------ Data supplied ------

/-- V10. -/
theorem test_nop_status : status (after State.reset 0x00000000) = some 0x00000002#32 := by decide +kernel
/-- V10. -/
theorem test_illegal_status : status (after State.reset 0x00000514) = some 0x00000706#32 := by decide +kernel
/-- V4. -/
theorem test_expand_round_keys :
    (after (idle 0x0123456789abcdef#64 8#8 0#128 []) 0x00000001).map (fun t => (t.rk[0], t.rk[4], t.kv))
      = some (0x6f174efb7618b7779d86018132d3c7c3#128, 0x59f36c42b8065bdd88937c1599c7b34c#128, true) := by
  decide +kernel
/-- V4. -/
theorem test_expand_key_length : status (after (idle 0#64 9#8 0#128 []) 0x00000001) = some 0x00000106#32 := by
  decide +kernel
/-- W4. -/
theorem test_encBlk :
    (after (idle 0xba7816bf8f01cfea#64 8#8 0#128 (blockBytes 0x31323334353637383930616263646566#128))
      0x00100002).map (fun t => (t.stateReg, t.olen)) = some (0x8e1571a2b83088d320cb557e5ae3cc30#128, 16#16) := by
  decide +kernel
/-- V7: the block length is checked first. -/
theorem test_encBlk_lengths : status (after (idle 0#64 7#8 0#128 []) 0x000f0002) = some 0x00000206#32 := by
  decide +kernel
/-- V7. -/
theorem test_decBlk :
    output (after (idle 0x0123456789abcdef#64 8#8 0#128 (blockBytes 0x00112233445566778899aabbccddeeff#128))
      0x00100003) = some (blockBytes 0xbe3d4d83a5ac72e57db136af87589f1e#128) := by decide +kernel
/-- W3. -/
theorem test_encMsg :
    output (after (idle 0xecd71870d1963316#64 8#8 0#128 merhaba) 0x00070004)
      = some (blockBytes 0x67d3236bdc348fbe95f690d4aefc4337#128) := by decide +kernel
/-- V9: capacity first. -/
theorem test_encMsg_capacity : status (after (idle 0#64 0#8 0#128 []) 0x10000004) = some 0x00000506#32 := by
  decide +kernel
/-- W3. -/
theorem test_decMsg :
    output (after (idle 0xecd71870d1963316#64 8#8 0#128 (blockBytes 0x67d3236bdc348fbe95f690d4aefc4337#128))
      0x00100005) = some merhaba := by decide +kernel
/-- V9: a wrong key; RK and KV are written all the same. -/
theorem test_decMsg_wrong_key :
    status (after (idle 0#64 8#8 0#128 (blockBytes 0x67d3236bdc348fbe95f690d4aefc4337#128)) 0x00100005)
      = some 0x00000416#32 := by decide +kernel
/-- V8. -/
theorem test_pad :
    output (after (idle 0#64 0#8 0#128 merhaba) 0x00070006)
      = some (blockBytes 0x6d657268616261090909090909090909#128) := by decide +kernel
/-- V8: an aligned length gets a whole block. -/
theorem test_pad_aligned :
    output (after (idle 0#64 0#8 0#128 (blockBytes 0x000102030405060708090a0b0c0d0e0f#128)) 0x00100006)
      = some (blockBytes 0x000102030405060708090a0b0c0d0e0f#128 ++
          blockBytes 0x10101010101010101010101010101010#128) := by decide +kernel
/-- V8. -/
theorem test_unpad :
    output (after (idle 0#64 0#8 0#128 (blockBytes 0x6d657268616261090909090909090909#128)) 0x00100007)
      = some merhaba := by decide +kernel
/-- V8: n = 2, byte 14 = 0x01. -/
theorem test_unpad_corrupted :
    status (after (idle 0#64 0#8 0#128 (blockBytes 0x000102030405060708090a0b0c0d0102#128)) 0x00100007)
      = some 0x00000406#32 := by decide +kernel
/-- V1. -/
theorem test_sub :
    (after (idle 0#64 0#8 0x00112233445566778899aabbccddeeff#128 []) 0x00000010).map State.stateReg
      = some 0xcc5566bb9900aadd33eeff8844771122#128 := by decide +kernel
/-- V1. -/
theorem test_isub :
    (after (idle 0#64 0#8 0x00112233445566778899aabbccddeeff#128 []) 0x00000011).map State.stateReg
      = some 0x55eeff88cc1122ddbb446633007799aa#128 := by decide +kernel
/-- V2. -/
theorem test_perm :
    (after (idle 0#64 0#8 0x00112233445566778899aabbccddeeff#128 []) 0x00000012).map State.stateReg
      = some 0x65718ad3889bf6521a9d2e895f712369#128 := by decide +kernel
/-- V2. -/
theorem test_iperm :
    (after (idle 0#64 0#8 0x00112233445566778899aabbccddeeff#128 []) 0x00000013).map State.stateReg
      = some 0x21c171b5270aad0d3897782bccf2cc7f#128 := by decide +kernel
/-- V5. -/
theorem test_addrk :
    (after (keyed 0#64 0x86cc1a01bcc39c6d62d94abad0bb1214#128 []) 0x00000414).map State.stateReg
      = some 0x63e186513093bf2a5694c6bd7d2ad9c2#128 := by decide +kernel
/-- V5: KV = 0. -/
theorem test_addrk_no_round_keys : status (after State.reset 0x00000414) = some 0x00000606#32 := by decide +kernel
/-- V5. -/
theorem test_round :
    (after (keyed 0#64 0xb2a881ae40cb467f9bc9fa3785e15958#128 []) 0x00000115).map State.stateReg
      = some 0x2390233bdebebbc97a2a7b86f15c9272#128 := by decide +kernel
/-- V6. -/
theorem test_iround :
    (after (keyed 0#64 0x86cc1a01bcc39c6d62d94abad0bb1214#128 []) 0x00000316).map State.stateReg
      = some 0x0ffa74322c37f45c1cbf7e9e8359a013#128 := by decide +kernel

/-! ### Bus accesses (V11, V12) -/

theorem test_read_id : (State.reset.bus (.read 32 0x000)).2 = .data 0x53504E31#32 := by decide
theorem test_read_status_after_reset : (State.reset.bus (.read 32 0x008)).2 = .data 0#32 := by decide
theorem test_keylen_reserved_bits :
    ((State.reset.bus (.write 32 0x014 0xFFFFFF08#32)).1.bus (.read 32 0x014)).2 = .data 0x8#32 := by decide
theorem test_key_lanes :
    (State.reset.bus (.write 32 0x020 0x01234567#32)).1.keyBytes.take 4 = [0x01#8, 0x23#8, 0x45#8, 0x67#8] := by
  decide
theorem test_state_lanes :
    blockBit (State.reset.bus (.write 32 0x030 0x80000000#32)).1.stateReg 0 = true := by decide
theorem test_top_of_ibuf :
    ((State.reset.bus (.write 32 0x1FFC 0x11223344#32)).1.bus (.read 32 0x1FFC)).2 = .data 0x11223344#32 := by
  decide +kernel
theorem test_bus_errors :
    (State.reset.bus (.read 32 0x001)).2 = .error .misaligned ∧
    (State.reset.bus (.read 8 0x000)).2 = .error .wrongWidth ∧
    (State.reset.bus (.read 32 0x018)).2 = .error .reserved ∧
    (State.reset.bus (.read 32 0x0FFC)).2 = .error .reserved ∧
    (State.reset.bus (.read 32 0x3000)).2 = .error .reserved ∧
    (State.reset.bus (.write 32 0x2000 0#32)).2 = .error .readOnly ∧
    (({ State.reset with cfg := { Config.default with bufSize := 16 } } : State).bus (.read 32 0x1010)).2
      = .error .unbacked := by decide
theorem test_status_write_clears_done_and_ovr :
    let s := { State.reset with done := true, ovr := true, kv := true }
    (s.statusWord s.kv, (s.clearStatus 0x0A#32).statusWord true) = (0x1A#32, 0x10#32) := by decide

/-! ### Witnesses: for every statement with hypotheses, values that meet them together, at the ends of the ranges
its clauses speak of. Each is named after its statement. -/

/-- The state an outcome goes on with. -/
def nextOf : Host.Outcome State Fault Refusal → Option State
  | .next t => some t
  | .fault _ => none
  | .refused _ => none

theorem eq_next_of_nextOf {o : Host.Outcome State Fault Refusal} {t : State} (h : nextOf o = some t) :
    o = .next t := by
  cases o with
  | next s => exact congrArg _ (Option.some.inj h)
  | fault => cases h
  | refused => cases h

/-- What an outcome faults with. -/
def faultOf : Host.Outcome State Fault Refusal → Option Fault
  | .next _ => none
  | .fault f => some f
  | .refused _ => none

theorem eq_fault_of_faultOf {o : Host.Outcome State Fault Refusal} {f : Fault} (h : faultOf o = some f) :
    o = .fault f := by
  cases o with
  | next => cases h
  | fault g => exact congrArg _ (Option.some.inj h)
  | refused => cases h

/-- An engine that runs a command word, with the given events still to come. -/
def running (w : Word) (l : List Event) : State := { State.reset with busy := true, cmdl := w, pending := l }

/-- An engine with the smallest buffers of R9, idle, with the given key and first bytes of IBUF. -/
def small (key : Key) (keylen : Byte) (input : List Byte) : State :=
  { idle key keylen 0#128 input with cfg := { Config.default with bufSize := 16 } }

theorem witness_DecodeInvertsEncode :
    (Instr.addrk 4#3).wellFormed = true ∧ (Instr.round 3#3).wellFormed = true ∧
    (Instr.iround 3#3).wellFormed = true ∧ (Instr.unpad 65535#16).wellFormed = true := by decide

theorem witness_DecodedWordIsItsEncoding : decode 0xFFFF0007#32 = .ok (.unpad 65535#16) := rfl

/-- The last operand in range, and the first out of it, of each kind. -/
theorem witness_AssemblerRefusesOperandsOutOfRange :
    assemble (.encBlk 65535) = some 0xFFFF0002#32 ∧ assemble (.unpad 65536) = none ∧
    assemble (.addrk 4) = some 0x00000414#32 ∧ assemble (.addrkRound 5) = none ∧
    assemble (.iround 3) = some 0x00000316#32 ∧ assemble (.round 4) = none := by decide

theorem witness_StepRunsDecodedCommand :
    (running 0x414#32 []).busy = true ∧ decode (running 0x414#32 []).cmdl = .ok (.addrk 4#3) ∧
    (Instr.addrk 4#3).wellFormed = true ∧ (running 0x414#32 []).pending = [] ∧
    (running 0x414#32 [.complete]).pending = .complete :: [] := ⟨rfl, rfl, rfl, rfl, rfl⟩

theorem witness_IllegalWordCompletesWithCodeSeven :
    (running 0x514#32 []).busy = true ∧ decode (running 0x514#32 []).cmdl = .error .ridxRange ∧
    (running 0x514#32 []).pending = [] ∧ (running 0x514#32 [.complete]).pending = .complete :: [] :=
  ⟨rfl, rfl, rfl, rfl⟩

theorem witness_StepTakesTheNextEvent :
    (State.reset.busy = false ∧ State.reset.pending = []) ∧
    ({ State.reset with pending := [.complete] } : State).pending = .complete :: [] ∧
    (running 0#32 [.host (.read 32 8)]).pending = .host (.read 32 8) :: [] ∧
    (running 0#32 [.releaseReset]).pending = .releaseReset :: [] := ⟨⟨rfl, rfl⟩, rfl, rfl, rfl⟩

/-- A command in flight whose next event is each of those that can end it: completion, reset, a HOST fault. -/
theorem witness_BusyFallsOrTheRunFaults :
    (running 0#32 [.host (.read 32 8), .complete]).busy = true ∧ (running 0#32 [.assertReset]).busy = true ∧
    (running 0#32 [.host (.read 32 8), .host (.read 8 0)]).busy = true ∧
    faultOf (step (running 0#32 [.host (.read 8 0)])) = some (.busError .wrongWidth) ∧
    faultOf (step (running 0x00100006#32 [])) = some .unwrittenInput := by decide +kernel

theorem witness_KeyScheduleByteByByte : (be64 0#64).length = 8 ∧ (be64 0#64 ++ [0#8]).length ≠ 8 := by decide

theorem witness_BlockTransformsRoundTrip :
    (blockBytes 0#128).length = 16 ∧ (be64 0#64).length = 8 ∧ (be64 0#64).length ≠ 16 ∧
    ([] : List Byte).length ≠ 8 := by decide

theorem witness_MessageTransformsRoundTrip : (be64 0xecd71870d1963316#64).length = 8 := by decide

theorem witness_MessageLengthsAreWholeBlocks :
    (encryptMessage Config.default.rc merhaba (be64 0#64)).isOk = true ∧
    (blockBytes 0#128 ++ [0#8]).length % 16 ≠ 0 := by decide +kernel

theorem witness_MessageBlocksAreIndependent :
    (encryptMessage Config.default.rc (blockBytes 0#128) (be64 0#64)).isOk = true ∧
    1 < (pad (blockBytes 0#128)).length / 16 := by decide +kernel

theorem witness_DamagedPaddingIsRejected :
    (0#8).toNat = 0 ∧ 16 < (17#8).toNat ∧
    (14 + 1 < padCount ([] : List Byte).length ∧ 15#8 ≠ BitVec.ofNat 8 (padCount ([] : List Byte).length)) ∧
    (blockBytes 0#128).length % 16 = 0 := by decide

theorem witness_ExpandCommandWritesRoundKeys :
    (idle 0#64 8#8 0#128 []).keylen = 8#8 ∧ (idle 0#64 9#8 0#128 []).keylen ≠ 8#8 := by decide

theorem witness_RoundCommandsReplaceState :
    (keyed 0#64 0#128 []).kv = true ∧ (4#3).toNat ≤ 4 ∧ (3#3).toNat ≤ 3 := by decide

theorem witness_RoundCommandsFailWithoutRoundKeys :
    State.reset.kv = false ∧ (4#3).toNat ≤ 4 ∧ (3#3).toNat ≤ 3 ∧ 4 < (5#3).toNat ∧ 3 < (4#3).toNat := by decide

theorem witness_RoundCommandSequencesAreTheBlockTransforms :
    (keyed 0#64 0#128 []).kv = true ∧ (keyed 0#64 0#128 []).RoundKeysCurrent := ⟨rfl, fun _ => ⟨rfl, rfl⟩⟩

theorem witness_EncBlkEncryptsTheInputBlock :
    (idle 0#64 8#8 0#128 (blockBytes 1#128)).keylen = 8#8 ∧ (blockBytes 1#128).length = 16 ∧
    (idle 0#64 8#8 0#128 (blockBytes 1#128)).inputIs (blockBytes 1#128) := by
  refine ⟨rfl, rfl, ?_⟩; unfold State.inputIs; decide +kernel

theorem witness_DecBlkDecryptsTheInputBlock :
    (idle 0#64 8#8 0#128 (blockBytes 2#128)).keylen = 8#8 ∧ (blockBytes 2#128).length = 16 ∧
    (idle 0#64 8#8 0#128 (blockBytes 2#128)).inputIs (blockBytes 2#128) := by
  refine ⟨rfl, rfl, ?_⟩; unfold State.inputIs; decide +kernel

theorem witness_BlockCommandsFailOnLengths :
    ((15#16).toNat ≠ 16 ∧ (17#16).toNat ≠ 16) ∧ (16#16).toNat = 16 ∧ (idle 0#64 7#8 0#128 []).keylen ≠ 8#8 := by
  decide

/-- The longest message that buffers of 16 bytes take. -/
theorem witness_EncMsgDeliversTheEncryptedMessage :
    let d := (blockBytes 7#128).take 15
    (small 0#64 8#8 d).cfg.wf = true ∧ (15#16).toNat < (small 0#64 8#8 d).cfg.bufSize ∧
    (small 0#64 8#8 d).keylen = 8#8 ∧ d.length = (15#16).toNat ∧ (small 0#64 8#8 d).inputIs d := by
  refine ⟨rfl, by decide, rfl, rfl, ?_⟩; unfold State.inputIs; decide +kernel

/-- The ciphertext of W3. -/
def w3Ciphertext : List Byte := blockBytes 0x67d3236bdc348fbe95f690d4aefc4337#128

/-- The ciphertext of W3 under its key (the first clause) and under another one (the second). -/
theorem witness_DecMsgDeliversTheDecryptedMessage :
    let s := small 0xecd71870d1963316#64 8#8 w3Ciphertext
    let s' := small 0#64 8#8 w3Ciphertext
    (s.cfg.wf = true ∧ (16#16).toNat % 16 = 0 ∧ (16#16).toNat ≤ s.cfg.bufSize ∧ s.keylen = 8#8 ∧
      w3Ciphertext.length = (16#16).toNat ∧ s.inputIs w3Ciphertext ∧
      (decryptMessage s.cfg.rc w3Ciphertext (be64 s.key)).isOk = true) ∧
    (s'.cfg.wf = true ∧ (16#16).toNat ≤ s'.cfg.bufSize ∧ s'.keylen = 8#8 ∧ s'.inputIs w3Ciphertext ∧
      (decryptMessage s'.cfg.rc w3Ciphertext (be64 s'.key)).isOk = false) := by
  unfold State.inputIs; decide +kernel

theorem witness_MessageCiphersFailBeforeReading :
    (small 0#64 0#8 []).cfg.wf = true ∧ (small 0#64 0#8 []).keylen ≠ 8#8 ∧
    (small 0#64 0#8 []).cfg.bufSize ≤ (16#16).toNat ∧ (15#16).toNat < (small 0#64 0#8 []).cfg.bufSize ∧
    (1#16).toNat % 16 ≠ 0 ∧ (32#16).toNat % 16 = 0 ∧ (small 0#64 0#8 []).cfg.bufSize < (32#16).toNat ∧
    (16#16).toNat % 16 = 0 ∧ (16#16).toNat ≤ (small 0#64 0#8 []).cfg.bufSize := by decide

------

**Work order:** Look over the records above and filter for each line with the word "merhaba".

**Task result:**
    output (after (idle 0xecd71870d1963316#64 8#8 0#128 merhaba) 0x00070004)
      0x00100005) = some merhaba := by decide +kernel
    output (after (idle 0#64 0#8 0#128 merhaba) 0x00070006)
      = some merhaba := by decide +kernel
    (encryptMessage Config.default.rc merhaba (be64 0#64)).isOk = true ∧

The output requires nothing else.